There is one span to output from the data below: the lines starting at the line with "rest := rfl" and ending at the line with "s.requests := by simp [State.gotoxy]". Output it exactly, ends included, nothing more.

Segment Start: MATERIAL PROVIDED

-- ==== Sys2Proof/Laws/State.lean ====
section
/-! SUPPORT. What each state update does to each field, one lemma per field, so that no later proof unfolds a record
update. -/

namespace Sys2Proof.Machine

/-! ### `emit` -/

@[simp] theorem State.emit_init (s : State) (e : Event) : (s.emit e).init = s.init := rfl
@[simp] theorem State.emit_col (s : State) (e : Event) : (s.emit e).col = s.col := rfl
@[simp] theorem State.emit_row (s : State) (e : Event) : (s.emit e).row = s.row := rfl
@[simp] theorem State.emit_pins (s : State) (e : Event) : (s.emit e).pins = s.pins.drive s.cfg e := rfl
@[simp] theorem State.emit_seq (s : State) (e : Event) : (s.emit e).seq = s.seq := rfl
@[simp] theorem State.emit_tr (s : State) (e : Event) : (s.emit e).tr = s.tr ++ [e] := rfl
@[simp] theorem State.emit_refused (s : State) (e : Event) : (s.emit e).refused = s.refused := rfl
@[simp] theorem State.emit_cfg (s : State) (e : Event) : (s.emit e).cfg = s.cfg := rfl
@[simp] theorem State.emit_mem (s : State) (e : Event) : (s.emit e).mem = s.mem := rfl
@[simp] theorem State.emit_requests (s : State) (e : Event) : (s.emit e).requests = s.requests := rfl

/-! ### `emits` -/

/-- Emitting events appends them to the trace and drives the latches, and does nothing else. -/
theorem State.emits_eq (s : State) (es : List Event) :
    s.emits es = { s with tr := s.tr ++ es, pins := es.foldl (Pins.drive s.cfg) s.pins } := by
  unfold State.emits
  induction es generalizing s with
  | nil => simp
  | cons e es ih => rw [List.foldl_cons, ih]; simp [State.emit]

@[simp] theorem State.emits_init (s : State) (es : List Event) : (s.emits es).init = s.init := by rw [emits_eq]
@[simp] theorem State.emits_col (s : State) (es : List Event) : (s.emits es).col = s.col := by rw [emits_eq]
@[simp] theorem State.emits_row (s : State) (es : List Event) : (s.emits es).row = s.row := by rw [emits_eq]
@[simp] theorem State.emits_pins (s : State) (es : List Event) :
    (s.emits es).pins = es.foldl (Pins.drive s.cfg) s.pins := by rw [emits_eq]
@[simp] theorem State.emits_seq (s : State) (es : List Event) : (s.emits es).seq = s.seq := by rw [emits_eq]
@[simp] theorem State.emits_tr (s : State) (es : List Event) : (s.emits es).tr = s.tr ++ es := by rw [emits_eq]
@[simp] theorem State.emits_refused (s : State) (es : List Event) : (s.emits es).refused = s.refused := by
  rw [emits_eq]
@[simp] theorem State.emits_cfg (s : State) (es : List Event) : (s.emits es).cfg = s.cfg := by rw [emits_eq]
@[simp] theorem State.emits_mem (s : State) (es : List Event) : (s.emits es).mem = s.mem := by rw [emits_eq]
@[simp] theorem State.emits_requests (s : State) (es : List Event) : (s.emits es).requests = s.requests := by
  rw [emits_eq]

/-! ### `transmit` -/

@[simp] theorem State.transmit_init (s : State) (b : Byte) (m : Mode) : (s.transmit b m).init = s.init := by
  simp [State.transmit]
@[simp] theorem State.transmit_col (s : State) (b : Byte) (m : Mode) : (s.transmit b m).col = s.col := by
  simp [State.transmit]
@[simp] theorem State.transmit_row (s : State) (b : Byte) (m : Mode) : (s.transmit b m).row = s.row := by
  simp [State.transmit]
@[simp] theorem State.transmit_seq (s : State) (b : Byte) (m : Mode) : (s.transmit b m).seq = s.seq := by
  simp [State.transmit]
@[simp] theorem State.transmit_tr (s : State) (b : Byte) (m : Mode) :
    (s.transmit b m).tr = s.tr ++ transferEvents s.cfg.busWidth (pulseDelay s.init) (rsOf m) b := by
  simp [State.transmit]
@[simp] theorem State.transmit_refused (s : State) (b : Byte) (m : Mode) :
    (s.transmit b m).refused = s.refused := by simp [State.transmit]
@[simp] theorem State.transmit_cfg (s : State) (b : Byte) (m : Mode) : (s.transmit b m).cfg = s.cfg := by
  simp [State.transmit]
@[simp] theorem State.transmit_mem (s : State) (b : Byte) (m : Mode) : (s.transmit b m).mem = s.mem := by
  simp [State.transmit]
@[simp] theorem State.transmit_requests (s : State) (b : Byte) (m : Mode) :
    (s.transmit b m).requests = s.requests := by simp [State.transmit]

/-! ### `setCursor`, `refuse`, `standAt` -/

@[simp] theorem State.setCursor_init (s : State) (c r : Nat) : (s.setCursor c r).init = s.init := rfl
@[simp] theorem State.setCursor_col (s : State) (c r : Nat) : (s.setCursor c r).col = BitVec.ofNat 4 c := rfl
@[simp] theorem State.setCursor_row (s : State) (c r : Nat) : (s.setCursor c r).row = BitVec.ofNat 1 r := rfl
@[simp] theorem State.setCursor_pins (s : State) (c r : Nat) : (s.setCursor c r).pins = s.pins := rfl
@[simp] theorem State.setCursor_seq (s : State) (c r : Nat) : (s.setCursor c r).seq = s.seq := rfl
@[simp] theorem State.setCursor_tr (s : State) (c r : Nat) : (s.setCursor c r).tr = s.tr := rfl
@[simp] theorem State.setCursor_refused (s : State) (c r : Nat) : (s.setCursor c r).refused = s.refused := rfl
@[simp] theorem State.setCursor_cfg (s : State) (c r : Nat) : (s.setCursor c r).cfg = s.cfg := rfl
@[simp] theorem State.setCursor_mem (s : State) (c r : Nat) : (s.setCursor c r).mem = s.mem := rfl
@[simp] theorem State.setCursor_requests (s : State) (c r : Nat) : (s.setCursor c r).requests = s.requests := rfl

@[simp] theorem State.refuse_init (s : State) : s.refuse.init = s.init := rfl
@[simp] theorem State.refuse_col (s : State) : s.refuse.col = s.col := rfl
@[simp] theorem State.refuse_row (s : State) : s.refuse.row = s.row := rfl
@[simp] theorem State.refuse_pins (s : State) : s.refuse.pins = s.pins := rfl
@[simp] theorem State.refuse_seq (s : State) : s.refuse.seq = s.seq := rfl
@[simp] theorem State.refuse_tr (s : State) : s.refuse.tr = s.tr := rfl
@[simp] theorem State.refuse_refused (s : State) : s.refuse.refused = true := rfl
@[simp] theorem State.refuse_cfg (s : State) : s.refuse.cfg = s.cfg := rfl
@[simp] theorem State.refuse_mem (s : State) : s.refuse.mem = s.mem := rfl
@[simp] theorem State.refuse_requests (s : State) : s.refuse.requests = s.requests := rfl

/-! ### `hostStore` and `issue`: what a move of the host leaves alone -/

section
variable (s : State) (a : Nat) (v : Byte) (r : Request)
@[simp] theorem State.hostStore_init : (s.hostStore a v).init = s.init := by
  unfold State.hostStore State.hostMove; split <;> [split; skip] <;> rfl
@[simp] theorem State.hostStore_col : (s.hostStore a v).col = s.col := by
  unfold State.hostStore State.hostMove; split <;> [split; skip] <;> rfl
@[simp] theorem State.hostStore_row : (s.hostStore a v).row = s.row := by
  unfold State.hostStore State.hostMove; split <;> [split; skip] <;> rfl
@[simp] theorem State.hostStore_pins : (s.hostStore a v).pins = s.pins := by
  unfold State.hostStore State.hostMove; split <;> [split; skip] <;> rfl
@[simp] theorem State.hostStore_seq : (s.hostStore a v).seq = s.seq := by
  unfold State.hostStore State.hostMove; split <;> [split; skip] <;> rfl
@[simp] theorem State.hostStore_tr : (s.hostStore a v).tr = s.tr := by
  unfold State.hostStore State.hostMove; split <;> [split; skip] <;> rfl
@[simp] theorem State.hostStore_refused : (s.hostStore a v).refused = s.refused := by
  unfold State.hostStore State.hostMove; split <;> [split; skip] <;> rfl
@[simp] theorem State.hostStore_cfg : (s.hostStore a v).cfg = s.cfg := by
  unfold State.hostStore State.hostMove; split <;> [split; skip] <;> rfl
@[simp] theorem State.hostStore_requests : (s.hostStore a v).requests = s.requests := by
  unfold State.hostStore State.hostMove; split <;> [split; skip] <;> rfl

@[simp] theorem State.issue_init : (s.issue r).init = s.init := by unfold State.issue State.hostMove; split <;> rfl
@[simp] theorem State.issue_col : (s.issue r).col = s.col := by unfold State.issue State.hostMove; split <;> rfl
@[simp] theorem State.issue_row : (s.issue r).row = s.row := by unfold State.issue State.hostMove; split <;> rfl
@[simp] theorem State.issue_pins : (s.issue r).pins = s.pins := by unfold State.issue State.hostMove; split <;> rfl
@[simp] theorem State.issue_seq : (s.issue r).seq = s.seq := by unfold State.issue State.hostMove; split <;> rfl
@[simp] theorem State.issue_tr : (s.issue r).tr = s.tr := by unfold State.issue State.hostMove; split <;> rfl
@[simp] theorem State.issue_refused : (s.issue r).refused = s.refused := by
  unfold State.issue State.hostMove; split <;> rfl
@[simp] theorem State.issue_cfg : (s.issue r).cfg = s.cfg := by unfold State.issue State.hostMove; split <;> rfl
@[simp] theorem State.issue_mem : (s.issue r).mem = s.mem := by unfold State.issue State.hostMove; split <;> rfl
end

section
variable (s : State) (i : Instr) (k : Nat) (rest : List Micro)
@[simp] theorem State.standAt_init : (s.standAt i k rest).init = s.init := rfl
@[simp] theorem State.standAt_col : (s.standAt i k rest).col = s.col := rfl
@[simp] theorem State.standAt_row : (s.standAt i k rest).row = s.row := rfl
@[simp] theorem State.standAt_pins : (s.standAt i k rest).pins = s.pins := rfl
@[simp] theorem State.standAt_seq : (s.standAt i k rest).seq = Seq.after i k rest := rfl
@[simp] theorem State.standAt_tr : (s.standAt i k rest).tr = s.tr := rfl
@[simp] theorem State.standAt_refused : (s.standAt i k rest).refused = s.refused := rfl
@[simp] theorem State.standAt_cfg : (s.standAt i k rest).cfg = s.cfg := rfl
@[simp] theorem State.standAt_mem : (s.standAt i k rest).mem = s.mem := rfl
@[simp] theorem State.standAt_requests : (s.standAt i k rest).requests = s.requests := rfl
end

/-! ### `gotoxy` and `putChar` -/

section
variable (s : State) (c r : Nat) (ch : Byte)
@[simp] theorem State.gotoxy_init : (s.gotoxy c r).init = s.init := by simp [State.gotoxy]
@[simp] theorem State.gotoxy_col : (s.gotoxy c r).col = BitVec.ofNat 4 (clamp c r).1 := by simp [State.gotoxy]
@[simp] theorem State.gotoxy_row : (s.gotoxy c r).row = BitVec.ofNat 1 (clamp c r).2 := by simp [State.gotoxy]
@[simp] theorem State.gotoxy_seq : (s.gotoxy c r).seq = s.seq := by simp [State.gotoxy]
@[simp] theorem State.gotoxy_refused : (s.gotoxy c r).refused = s.refused := by simp [State.gotoxy]
@[simp] theorem State.gotoxy_cfg : (s.gotoxy c r).cfg = s.cfg := by simp [State.gotoxy]
@[simp] theorem State.gotoxy_mem : (s.gotoxy c r).mem = s.mem := by simp [State.gotoxy]
@[simp] theorem State.gotoxy_requests : (s.gotoxy c r).requests = s.requests := by simp [State.gotoxy]

@[simp] theorem State.putChar_init : (s.putChar ch).init = s.init := by
  simp only [State.putChar]; split <;> simp
@[simp] theorem State.putChar_seq : (s.putChar ch).seq = s.seq := by
  simp only [State.putChar]; split <;> simp
@[simp] theorem State.putChar_refused : (s.putChar ch).refused = s.refused := by
  simp only [State.putChar]; split <;> simp
@[simp] theorem State.putChar_cfg : (s.putChar ch).cfg = s.cfg := by
  simp only [State.putChar]; split <;> simp
@[simp] theorem State.putChar_mem : (s.putChar ch).mem = s.mem := by
  simp only [State.putChar]; split <;> simp
@[simp] theorem State.putChar_requests : (s.putChar ch).requests = s.requests := by
  simp only [State.putChar]; split <;> simp
end

/-! ### The pieces of INIT -/

section
variable (s : State)
@[simp] theorem State.sendCommands_init (bs : List Byte) : (s.sendCommands bs).init = s.init := by
  unfold State.sendCommands
  induction bs generalizing s with
  | nil => rfl
  | cons b bs ih => rw [List.foldl_cons, ih]; simp
@[simp] theorem State.sendCommands_col (bs : List Byte) : (s.sendCommands bs).col = s.col := by
  unfold State.sendCommands
  induction bs generalizing s with
  | nil => rfl
  | cons b bs ih => rw [List.foldl_cons, ih]; simp
@[simp] theorem State.sendCommands_row (bs : List Byte) : (s.sendCommands bs).row = s.row := by
  unfold State.sendCommands
  induction bs generalizing s with
  | nil => rfl
  | cons b bs ih => rw [List.foldl_cons, ih]; simp
@[simp] theorem State.sendCommands_seq (bs : List Byte) : (s.sendCommands bs).seq = s.seq := by
  unfold State.sendCommands
  induction bs generalizing s with
  | nil => rfl
  | cons b bs ih => rw [List.foldl_cons, ih]; simp
@[simp] theorem State.sendCommands_refused (bs : List Byte) : (s.sendCommands bs).refused = s.refused := by
  unfold State.sendCommands
  induction bs generalizing s with
  | nil => rfl
  | cons b bs ih => rw [List.foldl_cons, ih]; simp
@[simp] theorem State.sendCommands_cfg (bs : List Byte) : (s.sendCommands bs).cfg = s.cfg := by
  unfold State.sendCommands
  induction bs generalizing s with
  | nil => rfl
  | cons b bs ih => rw [List.foldl_cons, ih]; simp
@[simp] theorem State.sendCommands_mem (bs : List Byte) : (s.sendCommands bs).mem = s.mem := by
  unfold State.sendCommands
  induction bs generalizing s with
  | nil => rfl
  | cons b bs ih => rw [List.foldl_cons, ih]; simp
@[simp] theorem State.sendCommands_requests (bs : List Byte) : (s.sendCommands bs).requests = s.requests := by
  unfold State.sendCommands
  induction bs generalizing s with
  | nil => rfl
  | cons b bs ih => rw [List.foldl_cons, ih]; simp
end

end Sys2Proof.Machine
end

Segment End: MATERIAL PROVIDED

TASK OUTPUT:
@[simp] theorem State.standAt_seq : (s.standAt i k rest).seq = Seq.after i k rest := rfl
@[simp] theorem State.standAt_tr : (s.standAt i k rest).tr = s.tr := rfl
@[simp] theorem State.standAt_refused : (s.standAt i k rest).refused = s.refused := rfl
@[simp] theorem State.standAt_cfg : (s.standAt i k rest).cfg = s.cfg := rfl
@[simp] theorem State.standAt_mem : (s.standAt i k rest).mem = s.mem := rfl
@[simp] theorem State.standAt_requests : (s.standAt i k rest).requests = s.requests := rfl
end

/-! ### `gotoxy` and `putChar` -/

section
variable (s : State) (c r : Nat) (ch : Byte)
@[simp] theorem State.gotoxy_init : (s.gotoxy c r).init = s.init := by simp [State.gotoxy]
@[simp] theorem State.gotoxy_col : (s.gotoxy c r).col = BitVec.ofNat 4 (clamp c r).1 := by simp [State.gotoxy]
@[simp] theorem State.gotoxy_row : (s.gotoxy c r).row = BitVec.ofNat 1 (clamp c r).2 := by simp [State.gotoxy]
@[simp] theorem State.gotoxy_seq : (s.gotoxy c r).seq = s.seq := by simp [State.gotoxy]
@[simp] theorem State.gotoxy_refused : (s.gotoxy c r).refused = s.refused := by simp [State.gotoxy]
@[simp] theorem State.gotoxy_cfg : (s.gotoxy c r).cfg = s.cfg := by simp [State.gotoxy]
@[simp] theorem State.gotoxy_mem : (s.gotoxy c r).mem = s.mem := by simp [State.gotoxy]
@[simp] theorem State.gotoxy_requests : (s.gotoxy c r).requests = s.requests := by simp [State.gotoxy]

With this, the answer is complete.